Sometimes the products do not reach beyond the first users
Early users are perfect for popularizing new products and encouraging manufacturers to move forward, but they are also useful for keeping half-cooked and premature products off the shelves.
Remember Google Glass? The first users saw a lot of potential in smart glasses, but one thing became clear very quickly. Google Glass is still too strange, expensive and underdeveloped to become a majority product.
You can now claim that Google Glass has become the laughing stock of smart technologies before it can break through an early adoption phase. But it is currently used to niche applications in warehouses and factoriesproving that a product sometimes needs to be used before we can take control of our lives.

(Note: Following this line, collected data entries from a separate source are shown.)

/-! ## updVault writes vaults only -/

@[simp] theorem updVault_agenda (c : Nat) (f : Vault → Vault) : (s.updVault c f).agenda = s.agenda := rfl
@[simp] theorem updVault_cursor (c : Nat) (f : Vault → Vault) : (s.updVault c f).cursor = s.cursor := rfl
@[simp] theorem updVault_fresh (c : Nat) (f : Vault → Vault) : (s.updVault c f).fresh = s.fresh := rfl
@[simp] theorem updVault_serial (c : Nat) (f : Vault → Vault) : (s.updVault c f).serial = s.serial := rfl
@[simp] theorem updVault_time (c : Nat) (f : Vault → Vault) : (s.updVault c f).time = s.time := rfl
@[simp] theorem updVault_mem (c : Nat) (f : Vault → Vault) : (s.updVault c f).mem = s.mem := rfl
@[simp] theorem updVault_cores (c : Nat) (f : Vault → Vault) : (s.updVault c f).cores = s.cores := rfl
@[simp] theorem updVault_squares (c : Nat) (f : Vault → Vault) : (s.updVault c f).squares = s.squares := rfl
@[simp] theorem updVault_districts (c : Nat) (f : Vault → Vault) : (s.updVault c f).districts = s.districts := rfl
@[simp] theorem updVault_dies (c : Nat) (f : Vault → Vault) : (s.updVault c f).dies = s.dies := rfl
@[simp] theorem updVault_ports (c : Nat) (f : Vault → Vault) : (s.updVault c f).ports = s.ports := rfl
@[simp] theorem updVault_svcs (c : Nat) (f : Vault → Vault) : (s.updVault c f).svcs = s.svcs := rfl
@[simp] theorem updVault_adapter (c : Nat) (f : Vault → Vault) : (s.updVault c f).adapter = s.adapter := rfl
@[simp] theorem updVault_mgmt (c : Nat) (f : Vault → Vault) : (s.updVault c f).mgmt = s.mgmt := rfl
@[simp] theorem updVault_power (c : Nat) (f : Vault → Vault) : (s.updVault c f).power = s.power := rfl
@[simp] theorem updVault_net (c : Nat) (f : Vault → Vault) : (s.updVault c f).net = s.net := rfl
@[simp] theorem updVault_waiters (c : Nat) (f : Vault → Vault) : (s.updVault c f).waiters = s.waiters := rfl
@[simp] theorem updVault_ro (c : Nat) (f : Vault → Vault) : (s.updVault c f).ro = s.ro := rfl
@[simp] theorem updVault_gathers (c : Nat) (f : Vault → Vault) : (s.updVault c f).gathers = s.gathers := rfl
@[simp] theorem updVault_readBufs (c : Nat) (f : Vault → Vault) : (s.updVault c f).readBufs = s.readBufs := rfl
@[simp] theorem updVault_async (c : Nat) (f : Vault → Vault) : (s.updVault c f).async = s.async := rfl
@[simp] theorem updVault_unack (c : Nat) (f : Vault → Vault) : (s.updVault c f).unack = s.unack := rfl
@[simp] theorem updVault_outTids (c : Nat) (f : Vault → Vault) : (s.updVault c f).outTids = s.outTids := rfl

/-! ## updSquare writes squares only -/

@[simp] theorem updSquare_agenda (c : Nat) (f : Square → Square) : (s.updSquare c f).agenda = s.agenda := rfl
@[simp] theorem updSquare_cursor (c : Nat) (f : Square → Square) : (s.updSquare c f).cursor = s.cursor := rfl
@[simp] theorem updSquare_fresh (c : Nat) (f : Square → Square) : (s.updSquare c f).fresh = s.fresh := rfl
@[simp] theorem updSquare_serial (c : Nat) (f : Square → Square) : (s.updSquare c f).serial = s.serial := rfl
@[simp] theorem updSquare_time (c : Nat) (f : Square → Square) : (s.updSquare c f).time = s.time := rfl
@[simp] theorem updSquare_mem (c : Nat) (f : Square → Square) : (s.updSquare c f).mem = s.mem := rfl
@[simp] theorem updSquare_cores (c : Nat) (f : Square → Square) : (s.updSquare c f).cores = s.cores := rfl
@[simp] theorem updSquare_vaults (c : Nat) (f : Square → Square) : (s.updSquare c f).vaults = s.vaults := rfl
@[simp] theorem updSquare_districts (c : Nat) (f : Square → Square) : (s.updSquare c f).districts = s.districts := rfl
@[simp] theorem updSquare_dies (c : Nat) (f : Square → Square) : (s.updSquare c f).dies = s.dies := rfl
@[simp] theorem updSquare_ports (c : Nat) (f : Square → Square) : (s.updSquare c f).ports = s.ports := rfl
@[simp] theorem updSquare_svcs (c : Nat) (f : Square → Square) : (s.updSquare c f).svcs = s.svcs := rfl
@[simp] theorem updSquare_adapter (c : Nat) (f : Square → Square) : (s.updSquare c f).adapter = s.adapter := rfl
@[simp] theorem updSquare_mgmt (c : Nat) (f : Square → Square) : (s.updSquare c f).mgmt = s.mgmt := rfl
@[simp] theorem updSquare_power (c : Nat) (f : Square → Square) : (s.updSquare c f).power = s.power := rfl
@[simp] theorem updSquare_net (c : Nat) (f : Square → Square) : (s.updSquare c f).net = s.net := rfl
@[simp] theorem updSquare_waiters (c : Nat) (f : Square → Square) : (s.updSquare c f).waiters = s.waiters := rfl
@[simp] theorem updSquare_ro (c : Nat) (f : Square → Square) : (s.updSquare c f).ro = s.ro := rfl
@[simp] theorem updSquare_gathers (c : Nat) (f : Square → Square) : (s.updSquare c f).gathers = s.gathers := rfl
@[simp] theorem updSquare_readBufs (c : Nat) (f : Square → Square) : (s.updSquare c f).readBufs = s.readBufs := rfl
@[simp] theorem updSquare_async (c : Nat) (f : Square → Square) : (s.updSquare c f).async = s.async := rfl
@[simp] theorem updSquare_unack (c : Nat) (f : Square → Square) : (s.updSquare c f).unack = s.unack := rfl
@[simp] theorem updSquare_outTids (c : Nat) (f : Square → Square) : (s.updSquare c f).outTids = s.outTids := rfl

/-! ## updDistrict writes districts only -/

@[simp] theorem updDistrict_agenda (c : Nat) (f : District → District) : (s.updDistrict c f).agenda = s.agenda := rfl
@[simp] theorem updDistrict_cursor (c : Nat) (f : District → District) : (s.updDistrict c f).cursor = s.cursor := rfl
@[simp] theorem updDistrict_fresh (c : Nat) (f : District → District) : (s.updDistrict c f).fresh = s.fresh := rfl
@[simp] theorem updDistrict_serial (c : Nat) (f : District → District) : (s.updDistrict c f).serial = s.serial := rfl
@[simp] theorem updDistrict_time (c : Nat) (f : District → District) : (s.updDistrict c f).time = s.time := rfl
@[simp] theorem updDistrict_mem (c : Nat) (f : District → District) : (s.updDistrict c f).mem = s.mem := rfl
@[simp] theorem updDistrict_cores (c : Nat) (f : District → District) : (s.updDistrict c f).cores = s.cores := rfl
@[simp] theorem updDistrict_vaults (c : Nat) (f : District → District) : (s.updDistrict c f).vaults = s.vaults := rfl
@[simp] theorem updDistrict_squares (c : Nat) (f : District → District) : (s.updDistrict c f).squares = s.squares := rfl
@[simp] theorem updDistrict_dies (c : Nat) (f : District → District) : (s.updDistrict c f).dies = s.dies := rfl
@[simp] theorem updDistrict_ports (c : Nat) (f : District → District) : (s.updDistrict c f).ports = s.ports := rfl
@[simp] theorem updDistrict_svcs (c : Nat) (f : District → District) : (s.updDistrict c f).svcs = s.svcs := rfl
@[simp] theorem updDistrict_adapter (c : Nat) (f : District → District) : (s.updDistrict c f).adapter = s.adapter := rfl
@[simp] theorem updDistrict_mgmt (c : Nat) (f : District → District) : (s.updDistrict c f).mgmt = s.mgmt := rfl
@[simp] theorem updDistrict_power (c : Nat) (f : District → District) : (s.updDistrict c f).power = s.power := rfl
@[simp] theorem updDistrict_net (c : Nat) (f : District → District) : (s.updDistrict c f).net = s.net := rfl
@[simp] theorem updDistrict_waiters (c : Nat) (f : District → District) : (s.updDistrict c f).waiters = s.waiters := rfl
@[simp] theorem updDistrict_ro (c : Nat) (f : District → District) : (s.updDistrict c f).ro = s.ro := rfl
@[simp] theorem updDistrict_gathers (c : Nat) (f : District → District) : (s.updDistrict c f).gathers = s.gathers := rfl
@[simp] theorem updDistrict_readBufs (c : Nat) (f : District → District) : (s.updDistrict c f).readBufs = s.readBufs := rfl
@[simp] theorem updDistrict_async (c : Nat) (f : District → District) : (s.updDistrict c f).async = s.async := rfl
@[simp] theorem updDistrict_unack (c : Nat) (f : District → District) : (s.updDistrict c f).unack = s.unack := rfl
@[simp] theorem updDistrict_outTids (c : Nat) (f : District → District) : (s.updDistrict c f).outTids = s.outTids := rfl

Bend back for foldable phones
When you look Samsung's new "revolutionary" folding phoneIt's good to be skeptical. You do not have to buy one right away, and most people can not. The $ 1980 price is not aimed at average consumers. It is intended for innovators and early users.
These first users are interested in innovation (or status symbols) and will test the foldable phone market. They will show manufacturers the potential of these new devices and help advance a new market. Oh, and they will handle all the pain of first time adopters. If these foldable phones break down quickly or get damaged completely, you will not have to worry about them anymore.
The same thing that happened to iPads and Apple watches will (hopefully) happen to foldable phones. They will start out as clumsy, expensive and half useless, but they will gradually become useful and end up in the hands of the average consumer.